Abortion

South Carolina Considers 20-Week Abortion Ban

The bill, HB 4223, was introduced last May and has 34 Republican co-sponsors. Committee members reportedly expect the bill to advance after they reconvene to hear more testimony, possibly as early as next week.

The bill, HB 4223, was introduced last May and has 34 Republican co-sponsors. Committee members reportedly expect the bill to advance after they reconvene to hear more testimony, possibly as early as next week. Gavel and American Constitution via Shutterstock

Last week a South Carolina house committee discussed a ban on abortions starting at 20 weeks post-fertilization.

The bill, HB 4223, was introduced last May and has 34 Republican co-sponsors. Committee members told the Post and Courier that they expect the bill to advance after they reconvene to hear more testimony, possibly as early as next week.

The three stand-alone abortion clinics in South Carolina already do not provide abortions after 14 weeks, Sloane Whelan, South Carolina director of public affairs with Planned Parenthood Health Systems, told Rewire. This means that the 20-week ban would only affect women seeking later abortions in hospitals.

“More often than not, later-term abortions are happening with very wanted pregnancies where these women are facing really tragic situations, in many cases fatal fetal anomalies where the fetus wouldn’t survive outside the womb,” Whelan said. She noted that tests for such anomalies are typically not done until after 20 weeks, and that only about 1 percent of abortions are performed after 20 weeks nationwide.

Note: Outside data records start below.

-- ==== Sys2Proof/Laws/Shadow.lean ====
section
/-! SUPPORT. SHADOW's primitives (spec/20_memory.md R31), one bit of a lane update (42_display_register.md R79), and one bit
of the key mask (44_key_scan.md R103). -/

namespace Sys2Proof.Laws

open Sys2Proof.Machine

theorem shadow_get_put (sh : Shadow) (i j : Nat) (v : Byte) (hi : i < 16) :
    Shadow.get (Shadow.put sh i v) j = if j = i then v else Shadow.get sh j := by
  simp only [Shadow.get, Shadow.put, Vector.toList_setIfInBounds, List.getD_eq_getElem?_getD, List.getElem?_set]
  by_cases h : i = j
  · subst h
    simp [hi]
  · simp [h, Ne.symm h]

@[simp] theorem memRead_length (sh : Shadow) (i n : Nat) : (memRead sh i n).length = n := by simp [memRead]

theorem memRead_all (sh : Shadow) : memRead sh 0 16 = (List.range 16).map (Shadow.get sh) := by simp [memRead]

/-- Bit c of lane i after a lane update is the level put there, every other bit of every lane is as before (R79). -/
theorem laneUpdate_bit (sh : Shadow) (i j b c : Nat) (l : Level) (hi : i < 16) (hb : b < 8) (hc : c < 8) :
    (Shadow.get (laneUpdate sh i b l) j).getLsbD c =
      if j = i ∧ c = b then l else (Shadow.get sh j).getLsbD c := by
  have one : ∀ b, b < 8 → ∀ c, c < 8 → ((0x01 : Byte) <<< b).getLsbD c = decide (c = b) := by decide +kernel
  have lev : ∀ b, b < 8 → ∀ c, c < 8 → ∀ l, (levelByte l <<< b).getLsbD c = (decide (c = b) && l) := by decide +kernel
  rw [laneUpdate, shadow_get_put _ _ _ _ hi]
  by_cases hj : j = i
  · subst hj
    rw [if_pos rfl, BitVec.getLsbD_or, BitVec.getLsbD_and, BitVec.getLsbD_not, one b hb c hc, lev b hb c hc l]
    by_cases h : c = b <;> simp [h, hc, hb]
  · simp [hj]

/-- Bit k of a mask after one bit of it is put in (R103). -/
theorem maskBit_get (i : Nat) (l : Bool) (m : Word) (k : Nat) (hk : k < 32) :
    (maskBit i l m).getLsbD k = (m.getLsbD k || (decide (i = k) && l)) := by
  have h : (bitWord l <<< i).getLsbD k = (decide (i = k) && l) := by
    rw [BitVec.getLsbD_shiftLeft]
    cases l with
    | false => simp [bitWord]
    | true =>
      by_cases h : i = k
      · subst h
        simp [bitWord, hk]
      · by_cases h2 : k < i
        · simp [h2, h]
        · simp [bitWord, h, hk, h2]
          omega
  rw [maskBit, BitVec.getLsbD_or, h]

end Sys2Proof.Laws
end

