-- ==== Sys2Proof/Tests/Slice0.lean ====
section
/-! SUPPORT. Tests on fixed values, their expected results from spec/95_test_vectors.md and the worked examples of the
rules, and one witness for each statement that has hypotheses. -/

namespace Sys2Proof.Tests

open Sys2Proof.Machine Sys2Proof.Safety

/-! ### Helpers -/

/-- A READY handle with the idle levels of R29, of the given display type, an all-zero shadow. -/
def ready (d : DisplayType) : State :=
  { State.reset with
    life := .ready, dtype := d, pins := { stb := true, clk := true, dioDir := .output, dioOut := true } }

/-- A READY ANODE handle with the given shadow. -/
def readyShadow (sh : Shadow) : State := { ready .anode with shadow := sh }

/-- P4's setting: the reference peer answers, keys (0,0), (0,6), (1,5), (2,7) pressed. -/
def readyKeys : State :=
  { ready .cathode with
    source := .reference
    peer := { ram := Memory.peerInit, regs := { Config.peerInit with keys := 0x802041 } } }

/-- The state after one step with a host word issued, if it is a next state. -/
def run (s : State) (w : Word) (payload : List Byte := []) : Option State :=
  match step { s with inputs := [.call w payload false] } with
  | .next t => some t
  | _ => none

/-- The state after one step with a wire command sent. -/
def runWire (s : State) (b : Byte) : Option State :=
  match step { s with inputs := [.command b] } with
  | .next t => some t
  | _ => none

/-- The transactions of a run from an empty trace (R45). -/
def sent (s : State) (o : Option State) : Option (List (List BusItem)) := o.map fun t => transactionsOf s.pins t.trace

/-- The transactions of a display write of `gs` from address command `a` (R77). -/
def display (a : Byte) (gs : List Byte) : List (List BusItem) := [[.wr 0x40], (a :: gs).map .wr]

/-! ### Well-formedness: each check refuses an ill-formed term (R60, R61) -/

theorem test_wf_type : ¬(Instr.init 0x02).WellFormed ∧ (Instr.init 0x01).WellFormed := by decide

theorem test_wf_position : ¬(Instr.sets 16 0x00).WellFormed ∧ ¬(Instr.setsHex 16 0x00).WellFormed ∧
    ¬(Instr.setsChar 16 0x00).WellFormed ∧ (Instr.sets 15 0x80).WellFormed := by decide

theorem test_wf_start : ¬(Instr.setm 16 0 []).WellFormed ∧ (Instr.setm 7 0 []).WellFormed := by decide

theorem test_wf_count : ¬(Instr.setmHex 15 2 [0x01, 0x02]).WellFormed ∧ (Instr.setmHex 14 2 [0x01, 0x02]).WellFormed := by
  decide

theorem test_wf_payload : ¬(Instr.setmChar 0 2 [0x00]).WellFormed ∧ ¬(Instr.setmChar 0 1 [0x00, 0x00]).WellFormed := by
  decide

/-! ### Decoding, on words written out from the spec's encodings -/

/-- R55: 0x40. -/
theorem test_decode_dataWrite : decode (.wire 0b01000000) = .ok .dataWrite := by decide

/-- R55: 0x42, the direction flag at bit 1 (R52). -/
theorem test_decode_dataRead : decode (.wire 0b01000010) = .ok .dataRead := by decide

/-- R53: 0b1100, then the address. -/
theorem test_decode_addrSet : decode (.wire 0b11001010) = .ok (.addrSet 10) := by decide

/-- R54: 0b1000, on at bit 3, brightness at bits 2..0. -/
theorem test_decode_dispCtrl : decode (.wire 0b10001100) = .ok (.dispCtrl true 4) ∧
    decode (.wire 0b10000111) = .ok (.dispCtrl false 7) := by decide

/-- R63: INIT ANODE. -/
theorem test_decode_init : decode (.host 0x00000100 []) = .ok (.init 0x01) := by decide

/-- R110. -/
theorem test_decode_deinit : decode (.host 0x00000001 []) = .ok .deinit := by decide

/-- R63: CONFIG 12, 1. -/
theorem test_decode_config : decode (.host 0x00010C02 []) = .ok (.config 12 1) := by decide

/-- P2 step 3: SETS 1, 0x06. -/
theorem test_decode_sets : decode (.host 0x00060103 []) = .ok (.sets 1 0x06) := by decide

/-- P3 step 3: SETM 8, [0x76, 0x10, 0x77]. -/
theorem test_decode_setm : decode (.host 0x00030804 [0x76, 0x10, 0x77]) = .ok (.setm 8 3 [0x76, 0x10, 0x77]) := by decide

/-- P3 step 4: SETSHEX 9, 0x80. -/
theorem test_decode_setsHex : decode (.host 0x00800905 []) = .ok (.setsHex 9 0x80) := by decide

/-- P1 step 3: SETMHEX 0, [1, 2, 3, 0x84]. -/
theorem test_decode_setmHex : decode (.host 0x00040006 [0x01, 0x02, 0x03, 0x84]) =
    .ok (.setmHex 0 4 [0x01, 0x02, 0x03, 0x84]) := by decide

/-- P1 step 5: SETSCHAR 8, '-' | 0x80. -/
theorem test_decode_setsChar : decode (.host 0x00AD0807 []) = .ok (.setsChar 8 0xAD) := by decide

/-- P1 step 4: SETMCHAR 4, "HELP". -/
theorem test_decode_setmChar : decode (.host 0x00040408 [0x48, 0x45, 0x4C, 0x50]) =
    .ok (.setmChar 4 4 [0x48, 0x45, 0x4C, 0x50]) := by decide

/-- R63: SCAN. -/
theorem test_decode_scan : decode (.host 0x00000009 []) = .ok .scan := by decide
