/-- R200 with R181: an entry is appended to the list being filled, then its header is checked. `u` is the state with the new entry. -/
def Obligations.EntryHeader : Prop :=
  ∀ (s u : State),
    u = s.updateList (fun r => { r with
      entries := r.entries ++ [
        { objName := [], status := none, valTime := none, unit := none
          scaler := 0, value := .unset, valueSignature := none }] }) →
    (s.len ≤ s.pos → exec .entry s = .next (u.raiseFatal .sizeError)) ∧
    (s.pos < s.len → s.buf.byte s.pos = 0x77 →
      exec .entry s = .next { u with pos := s.pos + 1, seq := .field .leObjName .ostrLen }) ∧
    (s.pos < s.len → s.buf.byte s.pos ≠ 0x77 → (s.buf.byte s.pos).toNat / 16 = 7 →
      exec .entry s =
        .next { { u with pos := s.pos + 1 }.warn .wArityEntry none with seq := .field .leObjName .ostrLen }) ∧
    (s.pos < s.len → (s.buf.byte s.pos).toNat / 16 ≠ 7 →
      exec .entry s = .next { u.warn .wArityEntry none with seq := .field .leObjName .ostrLen })

/-- R233, R163, R164: the CRC field. `m` has the three registers written; a field that differs from the checksum, or cannot be read,
sets CRC_ERR and logs E_CRC_MISMATCH and nothing else; only a buffer that ends inside the field is fatal. -/
def Obligations.CrcField : Prop :=
  ∀ s : State,
    (∀ (c : BitVec 16) (m : State), s.pos + 3 ≤ s.len →
      m = { s with
        pos := s.pos + 3
        env := { s.env with
          crcFieldStart := s.pos
          crcField := c
          crcComputed := crc16 (s.buf.bytes s.env.msgStart (s.pos - s.env.msgStart)) }
        seq := .eom } →
      (c = (if s.cfg.crcSwap then m.env.crcComputed.extractLsb' 0 8 ++ m.env.crcComputed.extractLsb' 8 8
        else m.env.crcComputed) → exec (.crc c) s = .next m) ∧
      (c ≠ (if s.cfg.crcSwap then m.env.crcComputed.extractLsb' 0 8 ++ m.env.crcComputed.extractLsb' 8 8
        else m.env.crcComputed) →
        exec (.crc c) s = .next { m with
          flags := { s.flags with crcErr := true }
          ev := s.ev ++ [{ severity := .error, code := .eCrcMismatch, field := some .crcField, loc := s.pos + 3 }] })) ∧
    (s.cmd = none → s.seq = .crcField →
      (s.pos + 3 ≤ s.len → s.buf.byte s.pos = 0x63 →
        step s = exec (.crc (BitVec.ofNat 16 ((s.buf.byte (s.pos + 1)).toNat * 256 + (s.buf.byte (s.pos + 2)).toNat))) s) ∧
      (s.len ≤ s.pos ∨ (s.buf.byte s.pos = 0x63 ∧ s.len < s.pos + 3) →
        step s = .next ({ s with env := { s.env with crcFieldStart := s.pos } }.raiseFatal .sizeError)) ∧
      (s.pos < s.len → s.buf.byte s.pos ≠ 0x63 →
        step s = .next { s with
          env := { s.env with
            crcFieldStart := s.pos
            crcField := 0xFFFF
            crcComputed := crc16 (s.buf.bytes s.env.msgStart (s.pos - s.env.msgStart)) }
          flags := { s.flags with crcErr := true }
          ev := s.ev ++ [{ severity := .error, code := .eCrcMismatch, field := some .crcField, loc := s.pos }]
          seq := .eom }))

/-- R234: the end-of-message byte. -/
def Obligations.EomCheck : Prop :=
  ∀ (s : State) (after : Position), after = (if s.flags.finished then .endEscape else .messageLoop) →
    (s.len ≤ s.pos → exec .eom s = .next (s.raiseFatal .sizeError)) ∧
    (s.pos < s.len → s.buf.byte s.pos = 0x00 → exec .eom s = .next { s with pos := s.pos + 1, seq := after }) ∧
    (s.pos < s.len → s.buf.byte s.pos ≠ 0x00 → s.cfg.policy.treatment .eom s.env.abortOnError = .fatal →
      exec .eom s = .next (s.raiseFatal .syntaxError)) ∧
    (s.pos < s.len → s.buf.byte s.pos ≠ 0x00 → s.cfg.policy.treatment .eom s.env.abortOnError = .warn →
      exec .eom s = .next { s.warn .wEom none with seq := after }) ∧
    (s.cfg.policy = Policy.default →
      (s.cfg.policy.treatment .eom s.env.abortOnError = .warn ↔ s.env.abortOnError = 0xFF))

/-- R235: the closing escape and the end byte. -/
def Obligations.ClosingSequence : Prop :=
  ∀ s : State,
    (s.len < s.pos + 4 → exec .esc s = .next (s.raiseFatal .sizeError)) ∧
    (s.pos + 4 ≤ s.len → s.buf.bytes s.pos 4 = [0x1b, 0x1b, 0x1b, 0x1b] →
      exec .esc s = .next { s with pos := s.pos + 4, seq := .endByte }) ∧
    (s.pos + 4 ≤ s.len → s.buf.bytes s.pos 4 ≠ [0x1b, 0x1b, 0x1b, 0x1b] →
      s.cfg.policy.treatment .endEscape s.env.abortOnError = .fatal →
      exec .esc s = .next (s.raiseFatal .headerMismatch)) ∧
    (s.pos + 4 ≤ s.len → s.buf.bytes s.pos 4 ≠ [0x1b, 0x1b, 0x1b, 0x1b] →
      s.cfg.policy.treatment .endEscape s.env.abortOnError = .warn →
      exec .esc s = .next { s.warn .wEndEscape none with seq := .endByte }) ∧
    (s.len ≤ s.pos → exec .endByte s = .next (s.raiseFatal .sizeError)) ∧
    (s.pos < s.len → s.buf.byte s.pos = 0x1a → exec .endByte s = .next { s with pos := s.pos + 1, seq := .messageLoop }) ∧
    (s.pos < s.len → s.buf.byte s.pos ≠ 0x1a → s.cfg.policy.treatment .endByte s.env.abortOnError = .fatal →
      exec .endByte s = .next (s.raiseFatal .headerMismatch)) ∧
    (s.pos < s.len → s.buf.byte s.pos ≠ 0x1a → s.cfg.policy.treatment .endByte s.env.abortOnError = .warn →
      exec .endByte s = .next { s.warn .wEndByte none with seq := .messageLoop }) ∧
    (s.cfg.policy = Policy.default →
      (s.cfg.policy.treatment .endEscape s.env.abortOnError = .warn ↔ s.env.abortOnError = 0xFF) ∧
      (s.cfg.policy.treatment .endByte s.env.abortOnError = .warn ↔ s.env.abortOnError = 0xFF))

/-- R236, R237, R310: SeekEnd checks nothing and goes to Done; a resting block waits. -/
def Obligations.SeekEndAndRest : Prop :=
  ∀ s : State, s.cmd = none →
    (s.seq = .seekEnd → step s = .next { s with seq := .done }) ∧
    (s.resting = true → step s = .next s)

/-! The body decoders. -/

/-- R180, R182, R122: what a failed read does at a field. An exhausted buffer is Fatal(SizeError). A tag the reader does not take
(`rejectsTag`), a time that breaks off inside, and a bad length consume nothing, write no record, warn, and go on; at a field of the body
layouts (R106 to R109) there is exactly the one event, W_FIELD_TAG with the field, and the next field is read at the same byte. A required
string that stays empty draws its own warning as well (R183, corner case i). The list headers: ArityChecks, ValueListCount; the
envelope's registers: EnvelopeByteFields, TransactionIdField, MessageTypeField. -/
def Obligations.FailedFieldRead : Prop :=
  ∀ (s : State) (f : Slot) (op : Op), s.cmd = none → s.seq = .field f op →
    (decode (.lex op) s.window = .error .short →
      ∃ r : Ret, r.status = .short ∧ step s = .next { s.raiseFatal .sizeError with ret := r }) ∧
    (s.missesTag op →
      ∃ t : State, step s = .next t ∧ (t.ret.status = .tagMismatch ∨ t.ret.status = .badLength) ∧
        t.pos = s.pos ∧ t.doc = s.doc ∧ t.result = s.result ∧ t.seq ≠ .error ∧ t.flags.warn = true ∧
        (∃ new, new ≠ [] ∧ t.ev = s.ev ++ new) ∧
        (∀ (field : FieldId) (next : Position),
          (f, field, next) ∈ [(Slot.openCodepage, FieldId.openCodepage, Position.field .openClientId .opt),
            (.openClientId, .openClientId, .field .openReqField .ostrLen),
            (.openRefTime, .openRefTime, .field .openVersion .opt), (.openVersion, .openVersion, .crcField),
            (.closeSignature, .closeSignature, .crcField),
            (.glClientId, .glClientId, .field .glServerId .ostrLen), (.glListName, .glListName, .field .glSensorTime .opt),
            (.glSensorTime, .glSensorTime, .field .glValList .listLen),
            (.glListSignature, .glListSignature, .field .glGatewayTime .opt), (.glGatewayTime, .glGatewayTime, .crcField),
            (.leObjName, .leObjName, .field .leStatus .opt), (.leStatus, .leStatus, .field .leValTime .opt),
            (.leValTime, .leValTime, .field .leUnit .opt), (.leUnit, .leUnit, .field .leScaler .opt),
            (.leScaler, .leScaler, .field .leValue .value), (.leValue, .leValue, .field .leValueSignature .opt)] →
          t = { s.warn .wFieldTag (some field) with seq := next, ret := t.ret }) ∧
        (∀ r, f = .openReqField → s.doc.opened = some r → r.reqField = [] →
          t = { (s.warn .wFieldTag (some .openReqField)).warn .wReqfieldEmpty (some .openReqField) with
            seq := .field .openServerId .ostrLen
            ret := t.ret }) ∧
        (∀ r, f = .openServerId → s.doc.opened = some r → r.serverId = [] →
          t = { (s.warn .wFieldTag (some .openServerId)).warn .wServeridEmpty (some .openServerId) with
            seq := .field .openRefTime .peek
            ret := t.ret }) ∧
        (∀ earlier r, f = .glServerId → s.doc.lists = earlier ++ [r] → r.serverId = [] →
          t = { (s.warn .wFieldTag (some .glServerId)).warn .wServeridEmpty (some .glServerId) with
            seq := .field .glListName .opt
            ret := t.ret }) ∧
        (∀ n, f = .leValueSignature → s.entriesLeft = n + 1 →
          t = { s.warn .wFieldTag (some .leValueSignature) with
            entriesLeft := n
            seq := if n = 0 then .field .glListSignature .opt else .entryHeader
            ret := t.ret }))
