-- ==== Sys2Proof/Laws/State.lean ====
section
/-! SUPPORT. What each register write leaves in each field of State, one lemma per field and write, so that no proof unfolds a
record update. -/

namespace Sys2Proof.Machine

open Sys2Proof

variable (s : State)

@[simp] theorem State.goto_cfg (p : Position) : (s.goto p).cfg = s.cfg := rfl
@[simp] theorem State.goto_buf (p : Position) : (s.goto p).buf = s.buf := rfl
@[simp] theorem State.goto_len (p : Position) : (s.goto p).len = s.len := rfl
@[simp] theorem State.goto_pos (p : Position) : (s.goto p).pos = s.pos := rfl
@[simp] theorem State.goto_cmd (p : Position) : (s.goto p).cmd = s.cmd := rfl
@[simp] theorem State.goto_seq (p : Position) : (s.goto p).seq = p := rfl
@[simp] theorem State.goto_result (p : Position) : (s.goto p).result = s.result := rfl
@[simp] theorem State.goto_flags (p : Position) : (s.goto p).flags = s.flags := rfl
@[simp] theorem State.goto_crcop (p : Position) : (s.goto p).crcop = s.crcop := rfl
@[simp] theorem State.goto_env (p : Position) : (s.goto p).env = s.env := rfl
@[simp] theorem State.goto_doc (p : Position) : (s.goto p).doc = s.doc := rfl
@[simp] theorem State.goto_ev (p : Position) : (s.goto p).ev = s.ev := rfl
@[simp] theorem State.goto_entriesLeft (p : Position) : (s.goto p).entriesLeft = s.entriesLeft := rfl
@[simp] theorem State.goto_ret (p : Position) : (s.goto p).ret = s.ret := rfl

@[simp] theorem State.advance_cfg (n : Nat) : (s.advance n).cfg = s.cfg := rfl
@[simp] theorem State.advance_buf (n : Nat) : (s.advance n).buf = s.buf := rfl
@[simp] theorem State.advance_len (n : Nat) : (s.advance n).len = s.len := rfl
@[simp] theorem State.advance_pos (n : Nat) : (s.advance n).pos = s.pos + n := rfl
@[simp] theorem State.advance_cmd (n : Nat) : (s.advance n).cmd = s.cmd := rfl
@[simp] theorem State.advance_seq (n : Nat) : (s.advance n).seq = s.seq := rfl
@[simp] theorem State.advance_result (n : Nat) : (s.advance n).result = s.result := rfl
@[simp] theorem State.advance_flags (n : Nat) : (s.advance n).flags = s.flags := rfl
@[simp] theorem State.advance_crcop (n : Nat) : (s.advance n).crcop = s.crcop := rfl
@[simp] theorem State.advance_env (n : Nat) : (s.advance n).env = s.env := rfl
@[simp] theorem State.advance_doc (n : Nat) : (s.advance n).doc = s.doc := rfl
@[simp] theorem State.advance_ev (n : Nat) : (s.advance n).ev = s.ev := rfl
@[simp] theorem State.advance_entriesLeft (n : Nat) : (s.advance n).entriesLeft = s.entriesLeft := rfl
@[simp] theorem State.advance_ret (n : Nat) : (s.advance n).ret = s.ret := rfl
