/-- A dispatcher that selects no reader, at another type nibble than its own or at a length nibble that names none. -/
theorem step_field_noReader {h : BitVec 4} {mk : BitVec 4 → Instr} {reader : BitVec 4 → Option Op} (hin : s.pos < s.len)
    (hdec : ∀ bs, decode (.lex op) bs = decodeNibble h mk bs) (hexec : ∀ w, exec (mk w) s = .next (s.selectReader (reader w)))
    (hbad : hi (s.buf.byte s.pos) ≠ h ∨ reader (lo (s.buf.byte s.pos)) = none) :
    ∃ v, step s = .next ((s.return .tagMismatch v).finish f op) := by
  by_cases hhi : hi (s.buf.byte s.pos) = h
  · have hread : decode (.lex op) s.window = .ok (mk (lo (s.buf.byte s.pos))) := by
      rw [hdec, State.window_cons hin, decodeNibble, if_pos hhi]
    exact ⟨_, step_field_mismatch hcmd hseq hread (by rw [hexec, hbad.resolve_left (not_not.2 hhi)]; rfl)⟩
  · have hread : decode (.lex op) s.window = .error .tagMismatch := by rw [hdec, State.window_cons hin, decodeNibble, if_neg hhi]
    exact ⟨_, step_field_error hcmd hseq hread⟩

/-- A tag that the reader does not take is the field's failed read (R120, R121). -/
theorem step_field_rejected (hin : s.pos < s.len) (h : rejectsTag op (s.buf.byte s.pos)) :
    ∃ v, step s = .next ((s.return .tagMismatch v).finish f op) := by
  have hwindow := State.window_cons hin
  obtain ⟨hu8, hu16, hu32, hu64, hi8, hi16, hi32, hi64⟩ := fixedWidthReaders
  cases op with
  | ostrLen =>
    have hnibble : (s.buf.byte s.pos).toNat / 16 ≠ 0 := h
    have hlen : ostrLen (s.buf.byte s.pos) = -1 := by rw [ostrLen_eq, if_pos hnibble]
    have hexec : exec (.ostrLen (s.buf.byte s.pos)) s = .next (s.return .ok (.int (-1))) := by rw [← hlen]; rfl
    exact ⟨_, step_field_ok hcmd hseq (by rw [hwindow]; rfl) hexec⟩
  | listLen =>
    have hnibble : (s.buf.byte s.pos).toNat / 16 ≠ 7 := h
    have hlen : listLen (s.buf.byte s.pos) = 0xFF := by rw [listLen_eq, if_neg hnibble]
    have hexec : exec (.listLen (s.buf.byte s.pos)) s = .next (s.return .ok (.w8 0xFF)) := by rw [← hlen]; rfl
    exact ⟨_, step_field_ok hcmd hseq (by rw [hwindow]; rfl) hexec⟩
  | ostrAny =>
    obtain ⟨h0, h8⟩ := h
    have hexec : exec (.rdOstrAny (s.buf.byte s.pos)) s = .next (s.return .tagMismatch (.octets [])) := by
      rw [exec_rdOstrAny, if_neg h0, if_neg h8]
      rfl
    exact ⟨_, step_field_mismatch hcmd hseq (by rw [hwindow]; rfl) hexec⟩
  | unsigned | status =>
    exact step_field_noReader hcmd hseq hin (fun _ => rfl) (fun _ => rfl) (unsignedReader_of_rejected h)
  | integer => exact step_field_noReader hcmd hseq hin (fun _ => rfl) (fun _ => rfl) (integerReader_of_rejected h)
  | ostr =>
    have hnibble : 16 ≤ (s.buf.byte s.pos).toNat := by
      by_contra hlt
      exact h (Nat.div_eq_of_lt (by omega))
    exact step_field_tagError hcmd hseq (decode_ostr_mismatch hin hnibble)
  | xostr => exact step_field_tagError hcmd hseq (by rw [hwindow]; exact decode_xostr_of_ne _ (hi_ne_of_toNat h))
  | list => exact step_field_tagError hcmd hseq (by rw [hwindow, decode_list_cons]; exact if_neg h)
  | time => exact step_field_tagError hcmd hseq (by rw [hwindow]; exact decode_time_of_ne _ h)
  | u8 => exact step_field_tagError hcmd hseq (hu8.mismatch hin h)
  | u16 => exact step_field_tagError hcmd hseq (hu16.mismatch hin h)
  | u32 => exact step_field_tagError hcmd hseq (hu32.mismatch hin h)
  | u64 => exact step_field_tagError hcmd hseq (hu64.mismatch hin h)
  | i8 => exact step_field_tagError hcmd hseq (hi8.mismatch hin h)
  | i16 => exact step_field_tagError hcmd hseq (hi16.mismatch hin h)
  | i32 => exact step_field_tagError hcmd hseq (hi32.mismatch hin h)
  | i64 => exact step_field_tagError hcmd hseq (hi64.mismatch hin h)
  | value | peek | isOstr | opt => exact h.elim

/-- A read that fails otherwise than by an exhausted buffer is the field's miss, and the next line of its rule (R180). -/
theorem step_field_missed (h : s.missesTag op) :
    ∃ r : Ret, (r.status = .tagMismatch ∨ r.status = .badLength) ∧
      step s = .next ((State.missField { s with ret := r } f).nextField f) := by
  have hfailed : ∃ st v, (st = .tagMismatch ∨ st = .badLength) ∧ step s = .next ((s.return st v).finish f op) := by
    obtain ⟨hin, htag⟩ | hdec | hdec := h
    · obtain ⟨v, hstep⟩ := step_field_rejected hcmd hseq hin htag
      exact ⟨_, v, .inl rfl, hstep⟩
    · exact ⟨_, _, .inl rfl, step_field_error hcmd hseq hdec⟩
    · exact ⟨_, _, .inr rfl, step_field_error hcmd hseq hdec⟩
  obtain ⟨st, v, hst, hstep⟩ := hfailed
  obtain ⟨r, hr, hfinish⟩ := State.finish_of_missed (s := s.return st v) f op hst
  exact ⟨r, hr ▸ hst, hstep.trans (congrArg _ hfinish)⟩

end

/-! A required string that stays empty (R183, R185). -/

theorem State.currentReqField_eq {s : State} {r : OpenResponse} (h : s.doc.opened = some r) : s.currentReqField = r.reqField := by
  rw [State.currentReqField, h]

theorem State.currentOpenServerId_eq {s : State} {r : OpenResponse} (h : s.doc.opened = some r) :
    s.currentOpenServerId = r.serverId := by
  rw [State.currentOpenServerId, h]

theorem State.currentListServerId_eq {s : State} {earlier : List ListResponse} {r : ListResponse} (h : s.doc.lists = earlier ++ [r]) :
    s.currentListServerId = r.serverId := by
  rw [State.currentListServerId, h, List.getLast?_concat]

theorem State.warnEmpty_of_eq_nil (s : State) {bs : List Byte} (h : bs = []) (c : EventCode) (field : FieldId) :
    s.warnEmpty bs c field = s.warn c (some field) := by
  subst h; rfl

The proposed ban provides no exception for rape or incest, which the bill’s sponsor, Rep. Wendy Nanney (R-Greenville), claimed are not necessary because most pregnancies that are the result of rape or incest are aborted prior to 20 weeks. The bill only has a narrow exception to save the life of the pregnant woman, but not to preserve her health or in case of fetal anomaly.

Whelan called the bill “unconscionable” because women facing health risks from an abnormal pregnancy caught too late would be denied needed care. She anticipates an “extremely difficult fight” against the bill in the house subcommittee.

Victoria Middleton, executive director of the American Civil Liberties Union of South Carolina, testified in the hearing that the bill is unconstitutional because it bans abortions pre-viability, which is forbidden by Roe v. Wade and subsequent Supreme Court decisions. That precedent also requires exceptions for the health or life of the pregnant woman, but this bill provides no health exception.

The South Carolina Section of the American Congress of Obstetricians and Gynecologists opposes HB 4223 because it is “not based on sound science,” making false assertions that fetuses can feel pain at 20 weeks and using the medically inaccurate terms “unborn child” and “post-fertilization age.” Pregnancies are typically dated using the date of the woman’s last menstrual period.

“Dating using date of fertilization is not medical practice, and highlights how legislators should leave medical care to health care providers,” Dr. Lin-Fan Wang, a reproductive health advocacy fellow with Physicians for Reproductive Health, told Rewire in an email, adding that such language “would be highly confusing for doctors who are trying to comply.”

Ten states have enacted 20-week abortion bans, and bans in three other states (Arizona, Georgia, and Idaho) are not in effect due to court challenges. New 20-week ban legislation has also been introduced this year in West Virginia, Kentucky, and Maryland.